Les commentaires du président républicain ont suscité des inquiétudes sur l’île, que le gouvernement taïwanais a cherché à dissiper, soulignant que la politique officielle des États-Unis à l’égard de Taïwan n’avait pas changé. Les ventes d’armes américaines à Taïwan et la coopération en matière de sécurité entre les deux parties sont non seulement régies par la loi, mais constituent également un catalyseur pour la paix et la stabilité régionales, a déclaré le président Lai Ching-te dans un communiqué. “Nous remercions le président Trump pour son soutien continu à la paix et à la stabilité à travers le détroit de Taïwan depuis son premier mandat, y compris l’augmentation continue de l’échelle et du montant des ventes d’armes à Taïwan”, a-t-il déclaré.

Cette déclaration intervient quelques jours après que Donald Trump a émis des doutes sur sa volonté de continuer à vendre des armes à Taïwan, l’île-démocratie que la Chine revendique comme sa propre province sécessioniste, à reprendre par la force si nécessaire. “Taïwan ne provoquera ni n’intensifiera le conflit, mais ne renoncera pas non plus à sa souveraineté et à sa dignité nationales, ni à son mode de vie démocratique et libre, sous la pression”, a déclaré Lai Ching-te, qualifiant la Chine de “cause fondamentale de l’atteinte à la paix et à la stabilité régionales et de la tentative de modifier le statu quo”.

Le président de la Chambre des représentants des États-Unis, Mike Johnson, a salué les propos de Lai Ching-te en déclarant : “j’ai pensé que c’était une chose raisonnable à dire de la part du dirigeant de ce pays. (…) La Chine ne peut pas simplement s’emparer d’un territoire, et nous allons rester fermes et déterminés sur ce point. Je sais que le Congrès le fera”.

La Chine a présenté Taïwan comme “la question la plus importante dans les relations entre la Chine et les États-Unis” lors des récents entretiens entre le président chinois Xi Jinping et Donald Trump à Pékin. Dans l’une de ses déclarations les plus fermes à ce jour, Xi Jinping a mis en garde Donald Trump contre des “heurts et même des conflits” si la question de Taïwan n’était pas traitée correctement.

La Chine et Taïwan sont gouvernées séparément depuis 1949, date à laquelle le parti communiste a pris le pouvoir à Pékin à la suite d’une guerre civile. Les forces du parti nationaliste, vaincues, se sont réfugiées à Taïwan, qui est ensuite passée de la loi martiale à un système démocratique multipartite.

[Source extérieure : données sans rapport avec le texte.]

-- ==== Sys2Proof/Laws/State.lean ====
section
/-! SUPPORT. One lemma per field per update of State, so that no later proof unfolds a record update; the same for the updates
built from them (writing a sample register, taking a fault, recording a resolution). -/

namespace Sys2Proof.Machine

variable (s : State)

section setIbo
variable (x : Word)
@[simp] theorem State.setIbo_regs : (s.setIbo x).regs = s.regs := rfl
@[simp] theorem State.setIbo_ibo : (s.setIbo x).ibo = x := rfl
@[simp] theorem State.setIbo_obo : (s.setIbo x).obo = s.obo := rfl
@[simp] theorem State.setIbo_n : (s.setIbo x).n = s.n := rfl
@[simp] theorem State.setIbo_cnt : (s.setIbo x).cnt = s.cnt := rfl
@[simp] theorem State.setIbo_ibLen : (s.setIbo x).ibLen = s.ibLen := rfl
@[simp] theorem State.setIbo_obLen : (s.setIbo x).obLen = s.obLen := rfl
@[simp] theorem State.setIbo_inFmt : (s.setIbo x).inFmt = s.inFmt := rfl
@[simp] theorem State.setIbo_outFmt : (s.setIbo x).outFmt = s.outFmt := rfl
@[simp] theorem State.setIbo_status : (s.setIbo x).status = s.status := rfl
@[simp] theorem State.setIbo_finfo : (s.setIbo x).finfo = s.finfo := rfl
@[simp] theorem State.setIbo_ib : (s.setIbo x).ib = s.ib := rfl
@[simp] theorem State.setIbo_ob : (s.setIbo x).ob = s.ob := rfl
@[simp] theorem State.setIbo_pending : (s.setIbo x).pending = s.pending := rfl
@[simp] theorem State.setIbo_hostData : (s.setIbo x).hostData = s.hostData := rfl
@[simp] theorem State.setIbo_resets : (s.setIbo x).resets = s.resets := rfl
@[simp] theorem State.setIbo_v (r : VReg) : (s.setIbo x).v r = s.v r := rfl
@[simp] theorem State.setIbo_vw (r : VReg) : (s.setIbo x).vw r = s.vw r := rfl
end setIbo

section setObo
variable (x : Word)
@[simp] theorem State.setObo_regs : (s.setObo x).regs = s.regs := rfl
@[simp] theorem State.setObo_ibo : (s.setObo x).ibo = s.ibo := rfl
@[simp] theorem State.setObo_obo : (s.setObo x).obo = x := rfl
@[simp] theorem State.setObo_n : (s.setObo x).n = s.n := rfl
@[simp] theorem State.setObo_cnt : (s.setObo x).cnt = s.cnt := rfl
@[simp] theorem State.setObo_ibLen : (s.setObo x).ibLen = s.ibLen := rfl
@[simp] theorem State.setObo_obLen : (s.setObo x).obLen = s.obLen := rfl
@[simp] theorem State.setObo_inFmt : (s.setObo x).inFmt = s.inFmt := rfl
@[simp] theorem State.setObo_outFmt : (s.setObo x).outFmt = s.outFmt := rfl
@[simp] theorem State.setObo_status : (s.setObo x).status = s.status := rfl
@[simp] theorem State.setObo_finfo : (s.setObo x).finfo = s.finfo := rfl
@[simp] theorem State.setObo_ib : (s.setObo x).ib = s.ib := rfl
@[simp] theorem State.setObo_ob : (s.setObo x).ob = s.ob := rfl
@[simp] theorem State.setObo_pending : (s.setObo x).pending = s.pending := rfl
@[simp] theorem State.setObo_hostData : (s.setObo x).hostData = s.hostData := rfl
@[simp] theorem State.setObo_resets : (s.setObo x).resets = s.resets := rfl
@[simp] theorem State.setObo_v (r : VReg) : (s.setObo x).v r = s.v r := rfl
@[simp] theorem State.setObo_vw (r : VReg) : (s.setObo x).vw r = s.vw r := rfl
end setObo

section setN
variable (x : BitVec 32)
@[simp] theorem State.setN_regs : (s.setN x).regs = s.regs := rfl
@[simp] theorem State.setN_ibo : (s.setN x).ibo = s.ibo := rfl
@[simp] theorem State.setN_obo : (s.setN x).obo = s.obo := rfl
@[simp] theorem State.setN_n : (s.setN x).n = x := rfl
@[simp] theorem State.setN_cnt : (s.setN x).cnt = s.cnt := rfl
@[simp] theorem State.setN_ibLen : (s.setN x).ibLen = s.ibLen := rfl
@[simp] theorem State.setN_obLen : (s.setN x).obLen = s.obLen := rfl
@[simp] theorem State.setN_inFmt : (s.setN x).inFmt = s.inFmt := rfl
@[simp] theorem State.setN_outFmt : (s.setN x).outFmt = s.outFmt := rfl
@[simp] theorem State.setN_status : (s.setN x).status = s.status := rfl
@[simp] theorem State.setN_finfo : (s.setN x).finfo = s.finfo := rfl
@[simp] theorem State.setN_ib : (s.setN x).ib = s.ib := rfl
@[simp] theorem State.setN_ob : (s.setN x).ob = s.ob := rfl
@[simp] theorem State.setN_pending : (s.setN x).pending = s.pending := rfl
@[simp] theorem State.setN_hostData : (s.setN x).hostData = s.hostData := rfl
@[simp] theorem State.setN_resets : (s.setN x).resets = s.resets := rfl
@[simp] theorem State.setN_v (r : VReg) : (s.setN x).v r = s.v r := rfl
@[simp] theorem State.setN_vw (r : VReg) : (s.setN x).vw r = s.vw r := rfl
end setN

Les États-Unis, comme tous les pays qui ont des liens officiels avec la Chine, ne reconnaissent pas Taïwan en tant que pays, mais ils ont été le principal soutien et fournisseur d’armes de l’île. Washington est tenu par ses propres lois de fournir à Taïwan les moyens de se défendre et considère toutes les menaces pesant sur l’île comme un sujet de grave préoccupation.